Google Hire: An ATS, and more?

15 May 2017

The following appeared in Classified Intelligence Report 18.08, distributed to AIM Group clients on April 27. For information on becoming an AIM Group / CIR client, click here.

 By Brian Blum

Google has continued its foray into recruitment, with its newly launched Google Hire product resembling a branded applicant tracking system (ATS) that aims for the backend. But it could also be much more.

Google Hire went live on April 13 with a URL generally used by Google for hosting experiments — see our earlier coverage here — so this is clearly

Cover art about Google Hire — from Classified Intelligence Report 18.08

very early for the company. And as with other Google projects, it’s never a sure bet that this will turn into a real product, or will be toyed with for a while, before Google shuts it down. (Think Google Wave or Google Base.)
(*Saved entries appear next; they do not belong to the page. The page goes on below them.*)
-- ==== Sys2Proof/Tests/Slice0.lean ====
section
/-! SUPPORT. The modeller's own tests. Expected values are those of spec/95_test_vectors.md (the vector's number stands
beside each test), of the examples of the rules, or words written out from the patterns of R85; the witnesses at the end
show a state and operands that meet the hypotheses of each obligation. -/

namespace Sys2Proof.Tests

open Sys2Proof.Machine

/-! ### Helpers -/

/-- The state after one step that runs the word `w`, placed at PC. -/
def after (w : Nat) (s : State) : Option State := nextState? (step (s.withFetchWord 16 w))

/-- What `f` reads in the state after one step that runs `w`. -/
def look {α : Type} (w : Nat) (s : State) (f : State → α) : Option α := (after w s).map f

/-- `s` with some registers set. -/
def regs (l : List (RegIx × Byte)) (s : State) : State := l.foldl (fun t p => t.setV p.1 p.2) s

/-- Exactly these keys pressed. -/
def keysOf (l : List (Fin 16)) : KeyState := l.foldl (fun k j => k.set j.val true j.isLt) (Vector.replicate 16 false)

/-- Exactly these pixels on. -/
def fbOf (l : List (Fin 64 × Fin 32)) : Framebuffer := l.foldl (fun fb p => togglePixel fb p.1 p.2) clearFb

/-- `n` pixels of row `y`, from column `x` on; a column past 63 wraps. -/
def span (fb : Framebuffer) (x n : Nat) (y : Fin 32) : List Bool :=
  (List.range n).map fun k => pixel fb (Fin.ofNat 64 (x + k)) y

/-- Reset under another configuration. -/
def under (c : Config) : State := State.init c

/-- The default configuration with CLASS0_MATCH = LowByte. -/
def lowByteCfg : Config := { defaultConfig with class0Match := .lowByte }

/-- The default configuration with ALU_FLAG_ORDER = ResultThenFlag. -/
def flagLastCfg : Config := { defaultConfig with aluFlagOrder := .resultThenFlag }

/-- The default configuration with DRAW_CLIP = WrappedStartClip. -/
def wrapCfg : Config := { defaultConfig with drawClip := .wrappedStartClip }

/-- The default configuration with KEY_RECHECK = SameSample. -/
def sameCfg : Config := { defaultConfig with keyRecheck := .sameSample }

/-- A stack with `n` entries in use. -/
def deep (n : Nat) (s : State) : State := { s with sp := n, stack := (List.range 16).map fun k => BitVec.ofNat 16 (0x100 + 2 * k) }

/-- The run has ended. -/
def endedState : State := State.reset.setRun (.ended .stackUnderflow)

/-! ### Well-formedness -/

/-- SYS NNN stands for no word that is CLS or RET: one ill-formed term for each case of the check (R87). -/
theorem test_wf_refuses :
    Instr.wellFormed .fullWord (.sys 0x0E0) = false ∧ Instr.wellFormed .fullWord (.sys 0x0EE) = false ∧
      Instr.wellFormed .lowByte (.sys 0x1E0) = false ∧ Instr.wellFormed .lowByte (.sys 0x1EE) = false := by decide

/-- The neighbours of the ill-formed terms are well-formed. -/
theorem test_wf_accepts :
    Instr.wellFormed .fullWord (.sys 0x1E0) = true ∧ Instr.wellFormed .fullWord (.sys 0x0E1) = true ∧
      Instr.wellFormed .lowByte (.sys 0x1EF) = true := by decide

/-- Each bound of R325, just missed. -/
theorem test_config_refuses :
    Config.valid { defaultConfig with stackDepth := 0 } = false ∧
      Config.valid { defaultConfig with fontBase := 0x1B1 } = false ∧
      Config.valid { defaultConfig with stepsPerFrame := 0 } = false := by decide

/-- Each bound of R325, just met. -/
theorem test_config_accepts :
    Config.valid { defaultConfig with stackDepth := 1, fontBase := 0x1B0, stepsPerFrame := 1 } = true ∧
      Config.valid { defaultConfig with fontBase := 0 } = true := by decide

/-! ### Decoding: a word written out from the pattern of each row of R85, as its two bytes in memory order -/

theorem test_decode_class0 :
    decode .fullWord [0x00, 0xE0] = .ok (.cls, []) ∧ decode .fullWord [0x00, 0xEE] = .ok (.ret, []) ∧
      decode .fullWord [0x01, 0x23] = .ok (.sys 0x123, []) ∧ decode .fullWord [0x01, 0xE0] = .ok (.sys 0x1E0, []) ∧
      decode .lowByte [0x01, 0xE0] = .ok (.cls, []) ∧ decode .lowByte [0x0A, 0xEE] = .ok (.ret, []) := by decide

theorem test_decode_control :
    decode .fullWord [0x1A, 0xBC] = .ok (.jp 0xABC, []) ∧ decode .fullWord [0x2A, 0xBC] = .ok (.call 0xABC, []) ∧
      decode .fullWord [0x3A, 0xBC] = .ok (.seImm 10 0xBC, []) ∧
      decode .fullWord [0x4A, 0xBC] = .ok (.sneImm 10 0xBC, []) ∧
      decode .fullWord [0x5A, 0xBC] = .ok (.seReg 10 11 12, []) ∧
      decode .fullWord [0x9A, 0xBC] = .ok (.sneReg 10 11 12, []) ∧
      decode .fullWord [0xBA, 0xBC] = .ok (.jpV0 0xABC, []) := by decide

theorem test_decode_alu :
    decode .fullWord [0x6A, 0xBC] = .ok (.ldImm 10 0xBC, []) ∧ decode .fullWord [0x7A, 0xBC] = .ok (.addImm 10 0xBC, []) ∧
      decode .fullWord [0x8A, 0xB0] = .ok (.ldReg 10 11, []) ∧ decode .fullWord [0x8A, 0xB1] = .ok (.orReg 10 11, []) ∧
      decode .fullWord [0x8A, 0xB2] = .ok (.andReg 10 11, []) ∧
      decode .fullWord [0x8A, 0xB3] = .ok (.xorReg 10 11, []) := by decide

theorem test_decode_alu_flags :
    decode .fullWord [0x8A, 0xB4] = .ok (.addReg 10 11, []) ∧ decode .fullWord [0x8A, 0xB5] = .ok (.subReg 10 11, []) ∧
      decode .fullWord [0x8A, 0xB6] = .ok (.shrReg 10 11, []) ∧ decode .fullWord [0x8A, 0xB7] = .ok (.subnReg 10 11, []) ∧
      decode .fullWord [0x8A, 0xBE] = .ok (.shlReg 10 11, []) ∧
      decode .fullWord [0xCA, 0xBC] = .ok (.rnd 10 0xBC, []) := by decide

theorem test_decode_memory_display :
    decode .fullWord [0xAA, 0xBC] = .ok (.ldI 0xABC, []) ∧ decode .fullWord [0xDA, 0xBC] = .ok (.drw 10 11 12, []) ∧
      decode .fullWord [0xFA, 0x1E] = .ok (.addI 10, []) ∧ decode .fullWord [0xFA, 0x29] = .ok (.ldF 10, []) ∧
      decode .fullWord [0xFA, 0x33] = .ok (.ldB 10, []) ∧ decode .fullWord [0xFA, 0x55] = .ok (.storeRegs 10, []) ∧
      decode .fullWord [0xFA, 0x65] = .ok (.loadRegs 10, []) := by decide

theorem test_decode_keys_timers :
    decode .fullWord [0xEA, 0x9E] = .ok (.skp 10, []) ∧ decode .fullWord [0xEA, 0xA1] = .ok (.sknp 10, []) ∧
      decode .fullWord [0xFA, 0x07] = .ok (.ldVxDt 10, []) ∧ decode .fullWord [0xFA, 0x0A] = .ok (.ldVxK 10, []) ∧
      decode .fullWord [0xFA, 0x15] = .ok (.ldDtVx 10, []) ∧
      decode .fullWord [0xFA, 0x18] = .ok (.ldStVx 10, []) := by decide

/-- The decoder leaves what follows alone, and refuses by name: fewer than two bytes, and the words of vectors 40-6 to
40-10. -/
theorem test_decode_refuses :
    decode .fullWord [0x00, 0xE0, 0x12] = .ok (.cls, [0x12]) ∧ decode .fullWord [0x00] = .error .tooShort ∧
      decode .fullWord [] = .error .tooShort ∧ decode .fullWord [0x8A, 0xB8] = .error (.unimplemented 0x8AB8) ∧
      decode .fullWord [0x80, 0x0F] = .error (.unimplemented 0x800F) ∧
      decode .fullWord [0xE0, 0x00] = .error (.unimplemented 0xE000) ∧
      decode .fullWord [0xF0, 0xFF] = .error (.unimplemented 0xF0FF) ∧
      decode .fullWord [0xFF, 0xFF] = .error (.unimplemented 0xFFFF) := by decide

/-- The table's numbering of bits is the word's own: `D015` is DRW V0, V1, 5. -/
theorem test_decode_table_word :
    decodeTableWord 16 0xD015 = some (.drw 0 1 5) ∧ decodeTableWord 16 0x8AB8 = none := by decide

/-! ### Dispatch (95_test_vectors.md 2.1) -/

/-- 40-1, 40-2, 40-3. -/
theorem test_sys :
    look 0x0000 State.reset (fun t => (t.status, t.pc)) = some (.unimplemented 0x0000, 0x202) ∧
      look 0x0123 State.reset (fun t => (t.status, t.pc)) = some (.unimplemented 0x0123, 0x202) ∧
      look 0x01E0 (State.reset.setFb (fbOf [(0, 0)])) (fun t => (t.status, t.fb)) =
        some (.unimplemented 0x01E0, fbOf [(0, 0)]) := by decide

/-- 40-6, 40-10. -/
theorem test_unimplemented :
    look 0x8AB8 State.reset (fun t => (t.status, t.pc)) = some (.unimplemented 0x8AB8, 0x202) ∧
      look 0xFFFF State.reset (fun t => (t.status, t.pc)) = some (.unimplemented 0xFFFF, 0x202) := by decide

/-- 40-11: the fetch fault, and the step after it. -/
theorem test_fetch_fault :
    (nextState? (step (State.reset.setPc 0xFFF))).map (fun t => (t.status, t.pc, t.run)) =
        some (.fault (.memOutOfRange 0x1000), 0xFFF, .ended (.fault (.memOutOfRange 0x1000))) ∧
      ((nextState? (step (State.reset.setPc 0xFFF))).bind fun t => nextState? (step t)).map
        (fun t => (t.status, t.pc)) = some (.notRunning, 0xFFF) := by decide

/-- 40-12, 40-13: the last word of memory, and an odd address. -/
theorem test_fetch_edges :
    look 0x6A05 (State.reset.setPc 0xFFE) (fun t => (t.getV 10, t.pc, t.status)) = some (5, 0x1000, .ok) ∧
      look 0x6A05 (State.reset.setPc 0x201) (fun t => (t.getV 10, t.pc)) = some (5, 0x203) := by decide

/-- 40-14. -/
theorem test_not_running : (nextState? (step endedState)) = some { endedState with status := .notRunning } := by decide

/-! ### Display (2.2) -/

/-- 41-15 and S11; 40-4. -/
theorem test_cls :
    look 0x00E0 (regs [(15, 7)] (State.reset.setFb (fbOf [(3, 3)]))) (fun t => (pixel t.fb 3 3, t.getV VF, t.pc)) =
        some (false, 7, 0x202) ∧
      look 0x01E0 ((under lowByteCfg).setFb (fbOf [(0, 0)])) (fun t => (t.status, pixel t.fb 0 0)) =
        some (.ok, false) := by decide

/-- 41-1, 41-3, 41-6: the font's glyph 0 (its first two rows), the clip at the right edge, and both clips. -/
theorem test_drw :
    look 0xD015 (State.reset.setI 0x50) (fun t => (span t.fb 0 5 0, span t.fb 0 5 1, t.getV VF)) =
        some ([true, true, true, true, false], [true, false, false, true, false], 0) ∧
      look 0xD011 (regs [(0, 60)] ((State.reset.setI 0x300).writeByte 0x300 0xFF)) (fun t => span t.fb 59 7 0) =
        some [false, true, true, true, true, false, false] ∧
      look 0xD011 (regs [(0, 62), (1, 33)] ((State.reset.setI 0x300).writeByte 0x300 0xFF)) (fun t => span t.fb 61 5 1) =
        some [false, false, false, false, false] ∧
      look 0xD011 (regs [(0, 62), (1, 33)] (((under wrapCfg).setI 0x300).writeByte 0x300 0xFF))
        (fun t => span t.fb 61 5 1) = some [false, true, true, false, false] := by decide

/-- 41-8, 41-10, 41-7, 41-12, 41-14: a partial collision, the same sprite again, X = 15, no row, and the range check. -/
theorem test_drw_edges :
    look 0xD011 (((State.reset.setI 0x300).writeByte 0x300 0xC0).setFb (fbOf [(1,0)]))
        (fun t => (span t.fb 0 3 0, t.getV VF)) = some ([true, false, false], 1) ∧
      ((after 0xD011 ((State.reset.setI 0x300).writeByte 0x300 0xC0)).bind (after 0xD011)).map
        (fun t => (span t.fb 0 3 0, t.getV VF)) = some ([false, false, false], 1) ∧
      look 0xDF01 (regs [(15, 5)] ((State.reset.setI 0x300).writeByte 0x300 0x80))
        (fun t => (span t.fb 4 3 0, t.getV VF)) = some ([false, true, false], 0) ∧
      look 0xD010 (regs [(15, 1)] (State.reset.setI 0x300)) (fun t => (t.status, t.getV VF)) = some (.ok, 0) ∧
      look 0xD01F (State.reset.setI 0xFF2) (fun t => (t.status, t.pc)) =
        some (.fault (.memOutOfRange 0x1000), 0x200) ∧
      look 0xD012 (regs [(15, 7), (1, 40)] (State.reset.setI 0xFFF)) (fun t => (t.status, t.getV VF)) =
        some (.fault (.memOutOfRange 0x1000), 7) := by decide

/-! ### Control flow and the stack (2.3) -/

/-- 42-1, 42-2, 40-5. -/
theorem test_ret :
    look 0x00EE (State.reset.setPc 0x300) (fun t => (t.status, t.pc, t.sp, t.run)) =
        some (.fatalStackUnderflow, 0x302, 0, .ended .stackUnderflow) ∧
      look 0x00EE { State.reset with pc := 0x300, sp := 1, stack := [0x202, 0] } (fun t => (t.status, t.pc, t.sp, t.stack)) =
        some (.ok, 0x202, 0, [0x202, 0]) ∧
      look 0x0AEE { under lowByteCfg with sp := 1, stack := [0x246, 0] } (fun t => (t.status, t.pc, t.sp)) =
        some (.ok, 0x246, 0) := by decide

/-- 42-3, 42-4, 42-17. -/
theorem test_jp :
    look 0x1234 State.reset (fun t => (t.pc, t.status)) = some (0x234, .ok) ∧
      look 0x1200 State.reset (fun t => (t.pc, t.run)) = some (0x200, .running) ∧
      look 0x1201 State.reset (fun t => t.pc) = some 0x201 := by decide

/-- S12, 42-6: the stack full. -/
theorem test_call :
    look 0x2300 State.reset (fun t => (t.pc, t.sp, t.stack[0]?, t.status)) = some (0x300, 1, some 0x202, .ok) ∧
      look 0x2400 (deep 16 State.reset) (fun t => (t.status, t.pc, t.sp, t.stack[15]?)) =
        some (.stackOverflowStall, 0x200, 16, some 0x11E) := by decide

/-- 42-8, 42-10, 42-14. -/
theorem test_se_imm :
    look 0x332A (regs [(3, 0x2A)] State.reset) (fun t => t.pc) = some 0x204 ∧
      look 0x3F01 (regs [(15, 1)] State.reset) (fun t => t.pc) = some 0x204 ∧
      look 0x3000 (State.reset.setPc 0xFFC) (fun t => (t.pc, t.status)) = some (0x1000, .ok) := by decide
Google Hire has a solid pedigree. The tool appears to be coming from the company’s enterprise cloud services division, which was kick-started by Google’s November 2015 acquisition of Bebop for $380 million. (That company’s CEO, Diane Greene, now heads the enterprise cloud services division at Google. She previously co-founded VMWare.)
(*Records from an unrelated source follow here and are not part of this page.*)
/-- Operands of PC (R54). -/
structure POp where
  hd : BitVec 6
  hs : BitVec 6
  od : BitVec 5
  tab : BitVec 4
  dp : BitVec 3
  os : BitVec 5
  t : BitVec 5
  n : BitVec 5
  th : BitVec 5
  ni : Bool
  seq : BitVec 16
  ew : BitVec 6
  ei : BitVec 6
  nimm : BitVec 24
  cid : BitVec 4
deriving DecidableEq, Repr

/-- Operands of GM (R56). -/
structure GMOp where
  x : VR
  h : BitVec 6
  a : BitVec 5
  k : BitVec 3
  dp : BitVec 3
  g : BitVec 4
  i : BitVec 18
  st : BitVec 5
deriving DecidableEq, Repr

/-- Operands of FM (R60). -/
structure FMOp where
  x : VR
  h : BitVec 6
  a : BitVec 5
  k : BitVec 3
  dp : BitVec 3
  pr : BitVec 5
  i : BitVec 17
deriving DecidableEq, Repr

/-- Operands of FA (R60). -/
structure FAOp where
  h : BitVec 6
  a : BitVec 5
  pr : BitVec 5
  b : BitVec 5
  dp : BitVec 3
  sc : Scope
  ord : Ord
  ei : BitVec 6
deriving DecidableEq, Repr

/-- Operands of FK (R60). -/
structure FKOp where
  hs : BitVec 6
  hr : BitVec 6
  grp : BitVec 8
  dp : BitVec 3
  fmt : Fmt
  opr : Opr
  ei : BitVec 6
  ew : BitVec 6
  n : BitVec 5
  th : BitVec 5
deriving DecidableEq, Repr

/-- Operands of FB (R60). -/
structure FBOp where
  hd : BitVec 6
  hs : BitVec 6
  pr : BitVec 5
  dp : BitVec 3
  n : BitVec 5
  od : BitVec 5
  os : BitVec 5
  ei : BitVec 6
  ew : BitVec 6
  th : BitVec 5
deriving DecidableEq, Repr

/-- A counter increment on its way to a strand (R270, R271): target, counter, amount and arrival cycle. -/
structure Incr where
  gang : Nat
  strand : Nat
  ctr : BitVec 6
  amt : BitVec 32
  due : Nat
deriving DecidableEq, Repr

/-- A halo layer on its way to a face (R322, R324): `revoked` where the sender's record was revoked as it was sent, `gen` its generation
and `world` its world, `ruled` for the local writes of a ruled face (R323). -/
structure LayerMsg where
  srcDev : BitVec 9
  srcGang : Nat
  srcStrand : Nat
  dev : BitVec 9
  gang : Nat
  strand : Nat
  g : BitVec 4
  face : Face
  step : BitVec 32
  w : Nat
  ew : Nat
  ex : Nat
  ey : Nat
  ez : Nat
  revoked : Bool
  gen : BitVec 32
  world : BitVec 8
  ruled : Bool
  data : Nat
  due : Nat
deriving DecidableEq, Repr

/-- What a remote message does at its peer (the OP of R447 that address a strand's memory or counters). -/
inductive MsgOp where
  | write | tile (opr : Opr) | read | atomic (cas dw : Bool) (op : AOp) (b c : Word) | incr
deriving DecidableEq, Repr

/-- A remote message (R447): destination, slot and offset, data segments (offset from off, bytes, value),
sender and transaction, the world it carries, the data bytes of its transfer up to its end (R473), whether the counter of the peer's record is raised once its bytes
are in place (R464), the cycle at which its bytes are due (R446), and the virtual address at which it waits for an invalidation
(R369). -/
structure Msg where
  dev : BitVec 9
  gang : BitVec 16
  strand : BitVec 16
  slot : BitVec 6
  op : MsgOp
  off : BitVec 48
  ctr : BitVec 6
  fmt : Fmt
  world : BitVec 8
  segs : List (Nat × Nat × Nat)
  len : Nat
  srcDev : BitVec 9
  srcGang : BitVec 16
  srcStrand : BitVec 16
  txn : Nat
  sync : Bool
  flags : Nat
  due : Nat
  wait : Option Nat
deriving DecidableEq, Repr

/-- An acknowledgement or response to a sender (R446, R455, R457): the sender's device, gang, strand and transaction;
whether the access was made, or the reason and place of its refusal by a device; what it brings; when it is due. -/
structure Ack where
  dst : BitVec 9
  gang : BitVec 16
  strand : BitVec 16
  txn : Nat
  ok : Bool
  reason : BitVec 4
  dev : BitVec 9
  off : BitVec 48
  wrote : Bool
  fmt : Fmt
  data : Nat
  due : Nat
deriving DecidableEq, Repr

/-- An item of data that a launch's source places in a strand's partition (R361, R504): the launch by its world and the address
of its record, the strand, the offset, and the bytes. [DESIGN CHOICE, log 52] -/
structure Item where
  world : Nat
  va : Nat
  strand : Nat
  off : Nat
  n : Nat
  v : Nat
deriving DecidableEq, Repr

/-- A doorbell (R218): the position written, and the data that the sources of the launches submitted with it place in partitions, which no queue
entry or record holds (R361, R504). [DESIGN CHOICE, log 52] -/
structure Doorbell where
  pos : BitVec 16
  items : List Item
deriving DecidableEq, Repr

/-- What a write to a function's MSI-X masks does (R480): a vector is unmasked, or the function mask changes. -/
inductive MsixMask where
  | vector (v : Nat)
  | function (m : Bool)
deriving DecidableEq, Repr

/-- A write to a function's MSI-X masks, with the port through which it comes (R477, R480). -/
structure MsixWrite where
  port : Nat
  mask : MsixMask
deriving DecidableEq, Repr

/-- MIGCTL with a command: WORLD and PORT (R476). -/
structure MigCtl where
  world : Nat
  port : BitVec 4
deriving DecidableEq, Repr

/-- Power-up (R491): power comes, or the next step ends, completed or not. -/
inductive PowerUp where
  | on
  | step (ok : Bool)
deriving DecidableEq, Repr

/-- A strand of a sealed context (R488): its slot, and the bytes of its snapshot image and its partition, by their offsets. -/
structure SealedStrand where
  key : Nat
  strand : Nat
  stage : BitVec 8
  pbase : Nat
  image : List (Nat × BitVec 8)
  part : List (Nat × BitVec 8)
deriving DecidableEq, Repr

/-- A gang of a sealed context (R488): its id, launch tag, queue and launch record, and its strands. -/
structure SealedGang where
  id : Nat
  tag : BitVec 16
  sq : BitVec 2
  va : Nat
  strands : List SealedStrand
deriving DecidableEq, Repr

/-- A sealed context (R488): the gangs, regions, revocation state and register page of a world; the page by its registers, regions by number
with base and limit, and the bytes in them by address. No rule lays it out. [DESIGN CHOICE, log 69] -/
structure Sealed where
  gangs : List SealedGang
  regions : List (Nat × Nat × Nat)
  bytes : List (Nat × BitVec 8)
  revoked : List (BitVec 32)
  gmin : BitVec 32
  page : List (Nat × BitVec 64)
deriving DecidableEq, Repr

/-- A campus frame as received: the header of R438, its data and whether its GCM tag verified (R440). -/
structure Frame where
  world : BitVec 8
  keyidx : Bool
  ackonly : Bool
  seq : BitVec 48
  stream : BitVec 16
  ack : BitVec 48
  ncnt : BitVec 16
  nseq : BitVec 48
  dest : BitVec 64
  len : Nat
  data : Nat
  verified : Bool
deriving DecidableEq, Repr

/-- A flit: the header fields of R420 and its payload. -/
structure Flit where
  world : BitVec 8
  keyidx : Bool
  tagv : Bool
  empty : Bool
  rpl : Bool
  nakv : Bool
  slip : Bool
  nakcyc : BitVec 16
  ent : BitVec 12
  fidx : BitVec 12
  payload : BitVec 1024
deriving DecidableEq, Repr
If Google Hire is indeed the company’s entry into the ATS field, then Google has latched on to a huge opportunity. The ATS business includes major companies like Taleo (owned by Oracle); Kronos; Run, by ADP; ICIMS and others.

Many recruitment advertising sites have crossed into ATS functionality, either as part of their applicant management tools or as stand-alone businesses.

CareerBuilder’s shift from traditional job board to Saas provider reflects this move.

As an ATS, Google Hire might be a case of Google opening up its own internal recruitment system — which sites like CrunchBase praise as being one of the best in the business — to other companies.

The AIM Group asked Jerome Ternynck, founder and CEO of SmartRecruiters, one of the industry’s leading ATS vendors and a company that could be challenged if Google Hire catches on, what he thought of the new offering.

“Google Hire seems to be the first of a series of business applications that Google aims to release out of Diane Green’s group,” Ternynck told us. “Since recruiting is such a collaborative process, I have no doubt they will be successful, although I suspect the feature set will remain light both upstream in candidate marketing and downstream in depth of enterprise configurability (compliance, privacy, contracts, approvals, custom fields, etc.).”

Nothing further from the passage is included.